◆ WHAT YOU HAVE TO DO ◆
The entries that follow include a run beginning at the line with "(s : State) (rest" and ending at the line with "(∀ (s : State) (i"; restate that run word for word and leave the rest out.

◆ SOURCE DATA ◆
-- ==== Sys2Proof/Certificates/Slice0/Obligations.lean ====
section
/-! DEFINITION. The statements for the provers, in the terms of Safety.lean. A statement of a command's result gives
the whole next state, so what it does not name is unchanged. -/

open Sys2Proof Sys2Proof.Machine

/-! ## Reset and the host interface -/

/-- R59, R332: what every register reads after reset, for every choice of the parameters. -/
def Obligations.ResetLeavesStatedValues : Prop :=
  State.reset = State.resetWith defaultParams ∧
  ∀ p : Params,
    let s := State.resetWith p
    s.cmd = 0 ∧ statusWord s = 0 ∧ s.result = 0 ∧ s.buscode = 0 ∧ s.id = 0 ∧
    s.ossCode = 1 ∧ s.waitPMs = 8 ∧ osscfgWord s = 0x00000801 ∧
    s.valT1 = 0 ∧ s.valP = 0 ∧ s.valT2 = 0 ∧ s.valH = 0 ∧
    s.rawT = 0 ∧ s.rawP = 0 ∧ s.b5 = 0 ∧ s.tfine = 0 ∧
    (∀ w ∈ s.calA.words, w = 0) ∧ (∀ w ∈ s.calB.words, w = 0) ∧
    s.frameByte 0 = p.frameSvcId.extractLsb' 0 8 ∧ s.frameByte 1 = p.frameSvcId.extractLsb' 8 8 ∧
    s.frameByte 2 = p.frameFlags ∧ s.frameByte 3 = 0x02 ∧ s.frameByte 6 = 0x04 ∧ s.frameByte 10 = 0x02 ∧
    s.frameByte 13 = 0x03 ∧ (∀ a ∈ [4, 5, 7, 8, 9, 11, 12, 14, 15], s.frameByte a = 0x00) ∧
    (∀ b ∈ s.resp.bytes, b = 0x00) ∧ s.seq = none ∧
    frameWord State.reset 0 = 0x0240FCD2 ∧ frameWord State.reset 1 = 0x00040000 ∧
    frameWord State.reset 2 = 0x00020000 ∧ frameWord State.reset 3 = 0x00000300

/-- R390: a reset of an idle block, a reset that lands in a running command before its first event, a reset of a block
that polls, and a reset at any slot of a running command, whatever it has staged: every piece of the block's state
takes its reset value and nothing staged is committed. The model's choices: a reset is an input and reaches a running
command at its slots, the first of them before the first event (log 5, DESIGN CHOICE, unsafe), which FRAME_ENCODE has
too, as its one slot (log 18, DEDUCED), and a block that polls at the slot its next step begins with (log 6); a step of
an idle block takes one input (log 1); and the parameters, the inputs and answers to come and the observations stay
(logs 3, 11, 16). That NOP has no slot is the spec's (95_test_vectors.md E-ACC-3). -/
def Obligations.ResetAbandonsTheRunningCommand : Prop :=
  ∀ (s : State) (rest : List Input),
    (∀ ar, s.seq = none → s.inputs = ⟨ar, .reset⟩ :: rest →
      step s = .next { State.resetWith s.params with
        inputs := rest, answers := s.answers, trace := s.trace, frLog := s.frLog, hostLog := s.hostLog }) ∧
    (∀ i, i ≠ .nop → s.seq = none → s.inputs = ⟨.after 0, .reset⟩ :: rest →
      ∃ log, exec i s = .next { State.resetWith s.params with
        inputs := rest, answers := s.answers, trace := s.trace, frLog := log, hostLog := s.hostLog }) ∧
    (∀ r, s.seq = some r → s.seqAtPoll = true → s.inputs = ⟨.after 0, .reset⟩ :: rest →
      step s = .next { State.resetWith s.params with
        inputs := rest, answers := s.answers, trace := s.trace, frLog := s.frLog, hostLog := s.hostLog }) ∧
    (∀ r, s.seq = some r → s.inputs = ⟨.after 0, .reset⟩ :: rest →
      slot s = .error () { State.resetWith s.params with
        inputs := rest, answers := s.answers, trace := s.trace
        frLog := if r.fr = .idle then s.frLog else s.frLog ++ [.idle]
        hostLog := s.hostLog })

/-- R124, R34: the host's write of a command word to CMD of an idle block is the execution of the command it decodes
to, the input taken from the list; every command is well formed; a word placed by withFetchWord is that write. One step
for a whole command and the input list are the model's choice (log 1). -/
def Obligations.StepRunsTheDecodedCommand : Prop :=
  (∀ i : Instr, i.wf = true) ∧
  (∀ (s : State) (ar : Arrival) (w : Word) (rest : List Input) (i : Instr),
    s.seq = none → s.inputs = ⟨ar, .access (.write .word 0x000 w)⟩ :: rest → decode w = .ok i →
    step s = exec i { s with inputs := rest }) ∧
  (∀ (s : State) (i : Instr), decode (encode i) = .ok i →
    step (s.withFetchWord 32 (encode i).toNat) = exec i { s with seq := none })

/-- R351, R126: an illegal word written to CMD with BUSY = 0, and one that reaches a running command (at a slot, log 5).
That an idle block's step takes one input is the model's choice (log 1). -/
def Obligations.IllegalWordIsRecordedOrDropped : Prop :=
  ∀ (s : State) (ar : Arrival) (w : Word) (rest : List Input) (e : DecodeError),
    decode w = .error e →
    (s.seq = none → s.inputs = ⟨ar, .access (.write .word 0x000 w)⟩ :: rest →
      step s = .next { s with
        inputs := rest, cmd := w, err := some .illegalCommand, buscode := 0, done := true }) ∧
    (∀ r, s.seq = some r → s.inputs = ⟨.after 0, .access (.write .word 0x000 w)⟩ :: rest →
      slot s = slot { s with inputs := rest, overrun := true })

/-- R53, R34: a command launched at a busy block is dropped, `exec` there standing for the dropped write of CMD (log 19,
DEDUCED); and a host access that reaches a running command (at a slot, log 5). A write to any offset but STATUS's is
dropped and sets OVERRUN, a write to STATUS clears W1C fields, a read returns the committed value; then the next input is
looked at. An access at a host address (R80) is that at its offset, or none of the block's. The model's choices: an access
that R82 does not support waits (log 15, DEDUCED), one given by an offset of 0x100 or above too (log 27, DESIGN CHOICE),
and one that reaches into the CSR space from below or past its end (log 25); one that is due later comes a slot nearer
(log 5); a write at an offset past the CSR space does nothing (log 9); host addresses are unbounded (log 25); what a read
returns goes to the host log (log 11). -/
def Obligations.BusyBlockDropsWrites : Prop :=
  ∀ (s : State) (r : Running) (off v : Word) (rest : List Input),
    s.seq = some r → off.extractLsb' 0 2 = 0#2 →
    (∀ i : Instr, exec i s = .next { s with overrun := true }) ∧
    (s.inputs = ⟨.after 0, .access (.write .word off v)⟩ :: rest → off ≠ 0x004 → off.toNat < 0x100 →
      slot s = slot { s with inputs := rest, overrun := true }) ∧
    (s.inputs = ⟨.after 0, .access (.write .word off v)⟩ :: rest → 0x100 ≤ off.toNat →
      slot s = slot { s with inputs := rest }) ∧
    (s.inputs = ⟨.after 0, .access (.write .word off v)⟩ :: rest → off = 0x004 →
      slot s = slot { s with
        inputs := rest
        done := s.done && !v.getLsbD 1
        ovf := s.ovf && !v.getLsbD 16
        overrun := s.overrun && !v.getLsbD 17
        buserrSeen := s.buserrSeen && !v.getLsbD 18 }) ∧
    (s.inputs = ⟨.after 0, .access (.read .word off)⟩ :: rest →
      slot s = slot { s with
        inputs := rest, hostLog := s.hostLog ++ [(off, hostReadValue s off)] }) ∧
    (off.toNat < 0x100 →
      (s.inputs = ⟨.after 0, .memory (.store .word (s.params.csrBase + off.toNat) v)⟩ :: rest →
        slot s = slot { s with inputs := ⟨.after 0, .access (.write .word off v)⟩ :: rest }) ∧
      (s.inputs = ⟨.after 0, .memory (.load .word (s.params.csrBase + off.toNat))⟩ :: rest →
        slot s = slot { s with inputs := ⟨.after 0, .access (.read .word off)⟩ :: rest })) ∧
    (∀ (size : AccessSize) (addr : Nat), addr + size.bytes ≤ s.params.csrBase ∨ s.params.csrBase + 0x100 ≤ addr →
      s.inputs = ⟨.after 0, .memory (.store size addr v)⟩ :: rest ∨
        s.inputs = ⟨.after 0, .memory (.load size addr)⟩ :: rest →
      slot s = slot { s with inputs := rest }) ∧
    (∀ (size : AccessSize) (off' : Word), size ≠ .word ∨ off'.extractLsb' 0 2 ≠ 0#2 →
      s.inputs = ⟨.after 0, .access (.write size off' v)⟩ :: rest ∨
        s.inputs = ⟨.after 0, .access (.read size off')⟩ :: rest →
      slot s = .ok () s) ∧
    (∀ (size : AccessSize) (addr : Nat), s.params.csrBase < addr + size.bytes → addr < s.params.csrBase + 0x100 →
      size ≠ .word ∨ ((addr : Int) - s.params.csrBase) % 4 ≠ 0 →
      s.inputs = ⟨.after 0, .memory (.store size addr v)⟩ :: rest ∨
        s.inputs = ⟨.after 0, .memory (.load size addr)⟩ :: rest →
      slot s = .ok () s) ∧
    (∀ (n : Nat) (e : Event), s.inputs = ⟨.after (n + 1), e⟩ :: rest →
      slot s = .ok () { s with inputs := ⟨.after n, e⟩ :: rest }) ∧
    (s.hostQuiet = true → slot s = .ok () s)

◆ YOUR SOLUTION ◆
  ∀ (s : State) (rest : List Input),
    (∀ ar, s.seq = none → s.inputs = ⟨ar, .reset⟩ :: rest →
      step s = .next { State.resetWith s.params with
        inputs := rest, answers := s.answers, trace := s.trace, frLog := s.frLog, hostLog := s.hostLog }) ∧
    (∀ i, i ≠ .nop → s.seq = none → s.inputs = ⟨.after 0, .reset⟩ :: rest →
      ∃ log, exec i s = .next { State.resetWith s.params with
        inputs := rest, answers := s.answers, trace := s.trace, frLog := log, hostLog := s.hostLog }) ∧
    (∀ r, s.seq = some r → s.seqAtPoll = true → s.inputs = ⟨.after 0, .reset⟩ :: rest →
      step s = .next { State.resetWith s.params with
        inputs := rest, answers := s.answers, trace := s.trace, frLog := s.frLog, hostLog := s.hostLog }) ∧
    (∀ r, s.seq = some r → s.inputs = ⟨.after 0, .reset⟩ :: rest →
      slot s = .error () { State.resetWith s.params with
        inputs := rest, answers := s.answers, trace := s.trace
        frLog := if r.fr = .idle then s.frLog else s.frLog ++ [.idle]
        hostLog := s.hostLog })

/-- R124, R34: the host's write of a command word to CMD of an idle block is the execution of the command it decodes
to, the input taken from the list; every command is well formed; a word placed by withFetchWord is that write. One step
for a whole command and the input list are the model's choice (log 1). -/
def Obligations.StepRunsTheDecodedCommand : Prop :=
  (∀ i : Instr, i.wf = true) ∧
  (∀ (s : State) (ar : Arrival) (w : Word) (rest : List Input) (i : Instr),
    s.seq = none → s.inputs = ⟨ar, .access (.write .word 0x000 w)⟩ :: rest → decode w = .ok i →
    step s = exec i { s with inputs := rest }) ∧
  (∀ (s : State) (i : Instr), decode (encode i) = .ok i →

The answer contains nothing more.